Alasan KPK Tak Temukan Harun Masiku: Dia Tak Main Medsos Dan HP
Nasional
OTT KPK Komisioner KPU

Komisi Pemberantasan Korupsi (KPK) kembali memberikan alasan terbaru terkait tidak kunjung ketemunya tersangka kasus korupsi PAW anggota DPR, Harun Masiku.

WowKeren - Polemik tentang keberadaan Politikus PDIP Harun Masiku hingga kini masih menjadi tanda tanya. Keberadaannya yang belum juga ditemukan bahkan sempat membuat LSM MAKI menggelar sayembara dan menjanjikan akan memberi iphone 11 bagi penemu Harun Masiku.

Meski sudah digelar sayembara, namun tetap saja belum ada informasi terkait keberadaan Harun Masiku. Padahal, ia sudah lebih dari satu bulan dinyatakan masuk dalam daftar orang hilang (DPO) atau buronan. Komisi Pemberantasan Korupsi (KPK) lantas kembali angkat berbicara mengenai alasan pihaknya yang tak kunjung temukan Harun.


Pelaksana Tugas Juru Bicara Penindakan KPK, Ali Fikri mengatakan alasan pihaknya sulit menemukan Harun lantaran yang bersangkutan tidak menggunakan telepon seluler ataupun media sosial. Hal ini membuat keberadaannya menjadi sulit terlacak oleh pihak kepolisian.

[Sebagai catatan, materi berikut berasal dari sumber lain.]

/-- 60 R226 to R228, 70 R250, R251: asserting reset puts every register at its reset value at once and keeps all else;
asserting it again changes nothing more; a clock edge under reset leaves the registers there and does nothing; release
changes only the input. Decisions D2 and D33 of the spec (log 11). -/
def Obligations.ResetEventAndRelease : Prop :=
  ∀ (s : State) (rest : List HostAction),
    (s.host = .assertReset :: rest →
      step s = .next { s with
        seq := resetSeqRegs s.cfg, out := resetOutRegs, resetLine := true, host := rest }) ∧
    (s.host = .assertReset :: rest → s.resetLine = true → s.seq = resetSeqRegs s.cfg → s.out = resetOutRegs →
      step s = .next { s with host := rest }) ∧
    (s.host = .releaseReset :: rest → step s = .next { s with resetLine := false, host := rest }) ∧
    (s.resetLine = true → s.host = [] →
      step s = .next { s with seq := resetSeqRegs s.cfg, out := resetOutRegs }) ∧
    (s.resetLine = true → s.host = .clock :: rest →
      step s = .next { s with seq := resetSeqRegs s.cfg, out := resetOutRegs, host := rest })

/-! ## Invariants and whole-machine rules -/

/-- The state after reset meets the invariant (10 R47, R48). -/
def Obligations.ResetMeetsInvariant : Prop :=
  Inv State.reset

/-- 10 R47, R48: every step, whatever the host does in it, keeps the invariant: ranges of the counters, no reserved
state, the shift clock low and the pixel index 0 outside ShiftOut, the blank counter within the window, the constants
those of a valid configuration. -/
def Obligations.EveryStepKeepsInvariant : Prop :=
  ∀ s t : State, Inv s → step s = .next t → Inv t

/-- 43 R186, 60 R220: a running machine outside the reserved codes always has a next state, by exactly one step arm,
and is running and outside the reserved codes again; so it runs for every number of cycles. -/
def Obligations.RunningMachineNeverStops : Prop :=
  (∀ s : State, Running s → s.seq.state.isReserved = false →
    ∃ i t, i.rowClass = .seq ∧ decode (selectorWord s) = some i ∧ step s = .next t ∧ Running t ∧
      t.seq.state.isReserved = false) ∧
  (∀ (n : Nat) (s : State), Running s → s.seq.state.isReserved = false → ∃ t, cycles n s = .next t)

/-- 43 R193: the shift clock changes only in ShiftOut, when the delay counter has run out, and then it toggles. -/
def Obligations.ShiftClockTogglesOnlyInShiftOut : Prop :=
  ∀ s t : State, InPhase s → Running s → step s = .next t →
    (t.seq.sclk ≠ s.seq.sclk ↔ s.seq.state = .shiftOut ∧ s.seq.delayCounter = 0)

/-- 10 R33, R34, 43 R183, R184, R197: after a clock edge of a running machine `bank` and `bit_plane` are as before,
except at the end of Blank, where the plane steps down, and at plane 0 is reloaded while the bank advances modulo B. -/
def Obligations.PlaneAndBankMoveOnlyAtBlankEnd : Prop :=
  ∀ s t : State, Running s → step s = .next t →
    (s.seq.state = .blank ∧ s.seq.blankCounter = 0 ∧ s.seq.bitPlane = 0 →
      t.seq.bank = (s.seq.bank + 1) % s.cfg.bankCount ∧ t.seq.bitPlane = s.cfg.planeCount - 1) ∧
    (s.seq.state = .blank ∧ s.seq.blankCounter = 0 ∧ s.seq.bitPlane ≠ 0 →
      t.seq.bank = s.seq.bank ∧ t.seq.bitPlane + 1 = s.seq.bitPlane) ∧
    (s.seq.state ≠ .blank ∨ s.seq.blankCounter ≠ 0 →
      t.seq.bank = s.seq.bank ∧ t.seq.bitPlane = s.seq.bitPlane)

/-- 10 R43, R44, 40 R114: only a construction changes the configuration, the gamma table and the planner's values;
a clock edge also leaves the reset input and the host's list of a running machine alone. -/
def Obligations.OnlyConstructionWritesConstants : Prop :=
  ∀ s t : State, step s = .next t →
    ((∀ r rest, s.host ≠ .construct r :: rest) →
      t.request = s.request ∧ t.cfg = s.cfg ∧ t.gammaTable = s.gammaTable ∧ t.plan = s.plan) ∧
    (Running s → Running t)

"Jika seseorang menggunakan hp (handphone) itu sangat mudah sekali," kata Ali kepada wartawan di Kantornya, Jakarta pada Rabu (19/2). "Atau menggunakan media sosial aktif mudah sekali. Faktanya kan tidak seperti itu."

Ali juga membantah jika KPK tidak serius dalam melakukan pencarian terhadap buronan kasus korupsi tersebut. Sebelumnya, ICW kembali melayangkan kritik mereka terhadap KPK yang dinilai tidak berkomitmen dalam menemukan Politikus PDIP tersebut. Bahkan, ICW menyebut pimpinan KPK sebagai sumbatan yang menghambat proses pencarian.

Sementara itu, Ali menegaskan KPK memiliki tanggung jawab yang besar untuk menyelesaikan berkas perkara Politikus PDIP tersbeut sebelum dilimpahkan ke pengadilan. "Pun kalau tidak ditemukan, itu akan jadi tanggung jawab karena untuk menyelesaikan berkas perkara dan disidangkan, ya, harus ditemukan," terang Ali.

Ali juga menyatakan jika KPK membuka pintu terhadap segala informasi dari masyarakat mengenai keberadaan Harun. Menurutnya, setiap informasi mengenai keberadaan Harun Masiku akan segera ditindaklanjuti oleh penyidik KPK.

Seperti yang diketahui, Harun Masiku sendiri merupakan salah satu dari empat tersangka yang ditetapkan oleh Komisi Pemberantasan Korupsi (KPK) dalam kasus dugaan korupsi penetapan pergantian antar waktu (PAW) anggota DPR 2019-2024. Ketiga tersangka lainnya adalah Komisoner Komisi Pemilihan Umum (KPU) Wahyu Setiawan, Mantan Anggota Bawaslu Agustiani Tio Fridelin, dan Saeful.